-- ==== Sys2Proof/Tests/Slice0.lean ====
section
/-! SUPPORT. Tests of the model: ill-formed commands that `Instr.wf` refuses, single steps of the manual's
worked examples (each names its section), and for every statement of the obligations with hypotheses a state
and operands that meet them, clause by clause, at the edges of their ranges. -/

-- One theorem after another: kernel evaluations that each wait in a thread of their own for all that stands
-- before them take more stack space than the check allows.
set_option Elab.async false

namespace Sys2Proof.Tests

open Sys2Proof Sys2Proof.Machine

/-! ### WellFormed: one ill-formed command for each check -/

theorem test_wf_refuses_short_group : (Instr.groupRead 5 [1, 2, 3, 4] 0).wf = false := by decide

theorem test_wf_refuses_long_frame : (Instr.batchFrameEnd ⟨1, List.replicate 255 0, true⟩).wf = false := by
  decide +kernel

theorem test_wf_refuses_long_record : (Instr.record (List.replicate 255 0)).wf = false := by decide +kernel

theorem test_wf_refuses_long_air_frame : (Instr.airFrameDiscarded (List.replicate 258 0) 0).wf = false := by
  decide +kernel

theorem test_wf_refuses_call_label_0 : (Instr.call ⟨0, 1, 0, 9, 1⟩ (-60)).wf = false := by decide

theorem test_wf_refuses_ready_station_0 : (Instr.ready ⟨0, 7, 1, .ready⟩ (-60)).wf = false := by decide

theorem test_wf_refuses_ack_station_251 : (Instr.fragAck ⟨251, 7, 1⟩).wf = false := by decide

theorem test_wf_refuses_done_label_ffffff : (Instr.done ⟨12, 0xFFFFFF, 1, 0⟩ (-60)).wf = false := by decide

theorem test_wf_refuses_refuse_label_0 : (Instr.refuse ⟨12, 0, 0, 0⟩ (-60)).wf = false := by decide

theorem test_wf_refuses_offer_sender_0 : (Instr.peerOffer ⟨0, 7, .any, 1, 0, 0, 3, 1, 0⟩).wf = false := by decide

theorem test_wf_refuses_long_payload : (Instr.peerFrag ⟨9, 7, 1, 1, List.replicate 17 0⟩).wf = false := by
  decide

theorem test_wf_refuses_long_tally : (Instr.peerTally ⟨9, 0, 0, 1, 0, List.replicate 17 (7, 1)⟩).wf = false := by
  decide

/-! ### States for the tests -/

/-- The default configuration with station number 12. -/
def config12 : StationConfig := { defaultConfig with identity := { defaultConfig.identity with station := 12 } }

/-- Station 12 in IDLE, its clock set, its blocks empty, 30,000.00 ms of budget. -/
def idle12 : State :=
  { State.reset with
    opState := .idle, autoload := none, config := config12, clock := 100000, clockSet := true
    budget := 3000000 }

/-- The same station in RUN. -/
def run12 : State := { idle12 with opState := .run }

/-- A WAITING entry of a label for a change of its badge. -/
def makeEntry (slot : Nat) (label : LabelAddr) (base : Base) (target : Version) : Entry :=
  { slot, label, state := .waiting, lane := .night, late := false, base, target, effective := 118000
    cls := 2, lastGroup := 40, items := { badge := some .sale }, face := { badge := some .sale }, notes := {}
    attempts := 0, limit := 6, lastOutcome := none, successor := none }

/-- A record of a label in a roster slot. -/
def makeRecord (slot : Nat) (label : LabelAddr) (held : Version) : RosterRecord :=
  ⟨slot, label, 0, held, 9, -60, 99000, 3, false⟩

/-- The next state of a command. -/
def after (i : Instr) (s : State) : State :=
  match exec i s with
  | .next t => t
  | .fault _ | .refused _ => s

/-- A price item without ending rule or floor. -/
def plainPrice (ticket : Nat) (m : Markdown) : PriceItem := ⟨ticket, m, none, 0⟩

/-! ### The Price Arithmetic Unit: the worked cases of 1.5 and 1.8 -/

/-- Case A's face (1.5.1). -/
def faceA : Face := { price := some 4099, was := some 5900, save := some 30, unit := some (.perL, 5465) }

theorem test_case_A :
    computeFace { price := some ⟨5900, .percent 300, some ⟨100, 99⟩, 3500⟩, unit := some ⟨750, 1000, .perL⟩ } =
      faceA := by decide

theorem test_case_B :
    let i : Items := { price := some ⟨1999, .percent 750, some ⟨100, 99⟩, 600⟩ }
    computeFace i = { price := some 600, was := some 1999, save := some 69 } ∧
    computeNotes i = { floored := true } := by decide

theorem test_case_C :
    let i : Items := { price := some ⟨1999, .amount 2500, some ⟨100, 99⟩, 0⟩ }
    computeFace i = { price := some 1, was := some 1999, save := some 99 } ∧
    computeNotes i = { endingSkipped := true, minPrice := true } := by decide

theorem test_case_D :
    let i : Items := { price := some (plainPrice 4000 (.percent 950)), badge := some .clearance }
    computeFace i = { price := some 400, was := some 4000, save := some 90, badge := some .clearance } ∧
    computeNotes i = { rateClamped := true } := by decide

theorem test_case_E :
    computeFace { price := some ⟨5900, .set 7500, some ⟨100, 99⟩, 0⟩, unit := some ⟨500, 1000, .perKg⟩ } =
      { price := some 7500, unit := some (.perKg, 15000) } := by decide

theorem test_case_F :
    let i : Items := { unit := some ⟨500, 1000, .perL⟩, stock := some .low }
    computeFace i = { stock := some .low } ∧ computeNotes i = { unitNoPrice := true } := by decide

/-- 1.8.2: Case A on a model with D 4, Du 3 and the fields WAS, UNIT, BADGE. -/
theorem test_narrow_model :
    (fit faceA ⟨4, 3, ⟨true, false, true, true, false, false, false⟩⟩).map
      (fun p => ((encodeFace p.1).length, p.1.unit, p.2)) =
      some (16, .clear, { unitDropped := true, fieldsDropped := true, unitCleared := true }) := by decide

/-- 1.8.3: a price of five digits on a model with D 4. -/
theorem test_price_too_wide :
    fit (computeFace { price := some (plainPrice 15000 (.percent 167)) }) { defaultModel with priceDigits := 4 } =
      none := by decide

/-- 1.8.4: a was-price of five digits on a model with D 4. -/
theorem test_was_too_wide :
    (fit (computeFace { price := some (plainPrice 12500 (.amount 2501)) })
      { defaultModel with priceDigits := 4 }).map (fun p => ((encodeFace p.1).length, p.2)) =
      some (18, { wasDropped := true, unitCleared := true }) := by decide

/-- 1.8.5: a face without price on a model that lacks its one field. -/
theorem test_empty_face :
    (fit { stock := some .low } ⟨5, 4, ⟨true, true, true, true, false, false, false⟩⟩).map
      (fun p => (encodeFace p.1, p.2)) = some ([], { fieldsDropped := true }) := by decide

/-! ### Resets, the autoload and store time -/

/-- 8.6: no configuration memory; all defaults, fault 401, HALTED. -/
theorem test_no_memory :
    let t := after .configReadTimeout State.reset
    t.opState = .halted ∧ t.firstFault = some ⟨.d401, 0, 0, 0, 0⟩ ∧ t.config = defaultConfig := by decide

/-- 11.4: a class map value out of range in group 2 of 3, at clock 64,000. -/
theorem test_bad_class_map :
    let s := { State.reset with clock := 64000, autoload := some ⟨.group 2 3, config12⟩ }
    let t := after (groupReadOf ([1, 2, 4, 8, 0, 0, 0, 0] ++ [0, 0, 0, 0, 2, 0, 1, 1])) s
    t.autoload = some ⟨.group 3 3, config12⟩ ∧ t.firstFault = some ⟨.d404, 0, 0, 2, 64000⟩ := by decide +kernel

/-- 11.4: group 3's sum check is wrong; the configuration so far comes into force, HALTED. -/
theorem test_bad_sum :
    let s := { State.reset with autoload := some ⟨.group 3 3, config12⟩ }
    let t := after (.groupRead 48 (List.replicate 48 0) 0) s
    t.config = config12 ∧ t.autoload = none ∧ t.opState = .halted := by decide +kernel

/-- 7.8: one clock second after the autoload adds 100 ms. -/
theorem test_refill : (after .clockSecond { idle12 with budget := 1190000 }).budget = 1200000 := by decide +kernel

/-- 9.6: with 254 reports queued, two entries become late at 90,000: reports 700 and 701, one fault 205. -/
theorem test_two_late :
    let e := { makeEntry 3 300 .any 1 with effective := 90000 }
    let s := { run12 with
      clock := 89999, book := [e, { e with slot := 8, label := 301 }], nextSeq := 700
      reports := List.replicate 254 ⟨0, ownReport .late e run12⟩ }
    let t := after .clockSecond s
    (t.reports.drop 254).map (fun r => (r.seq, r.body.label)) = [(700, 300), (701, 301)] ∧
    t.firstFault = some ⟨.d205, 300, 0, 40, 90000⟩ ∧ t.lateCount = 2 := by decide +kernel

/-- 3.8: at 28,200 an entry of effective time 30,000 becomes URGENT. -/
theorem test_lane_at_margin :
    let s := { run12 with clock := 28199, book := [{ makeEntry 5 300400 (.version 11) 12 with effective := 30000 }] }
    (after .clockSecond s).book.map (fun e => (e.lane, e.late)) = [(.urgent, false)] := by decide +kernel

/-! ### The Batch Link -/

/-- 10.6: the RECORD's response ends with READ ROSTER's overrun pending: the OVERRUN response begins. -/
theorem test_overrun_response :
    let s := { run12 with
      holding := [⟨0x11, [], true⟩], response := some ⟨0x11, ⟨.ok, .recordCount 12⟩, .r115200⟩
      overrun := some ⟨0x32, 1⟩ }
    let t := after .responseSent s
    t.holding = [] ∧ t.response = some ⟨0x32, ⟨.overrun, .none⟩, .r115200⟩ ∧ t.overrun = some ⟨0x32, 0⟩ ∧
    (after .responseSent t).overrun = none := by decide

> _Goal of the exercise_:
The expected result is a copy of each line in the records where "check" appears.

> _Answer space_:
-- before them take more stack space than the check allows.
/-! ### WellFormed: one ill-formed command for each check -/
/-- 11.4: group 3's sum check is wrong; the configuration so far comes into force, HALTED. -/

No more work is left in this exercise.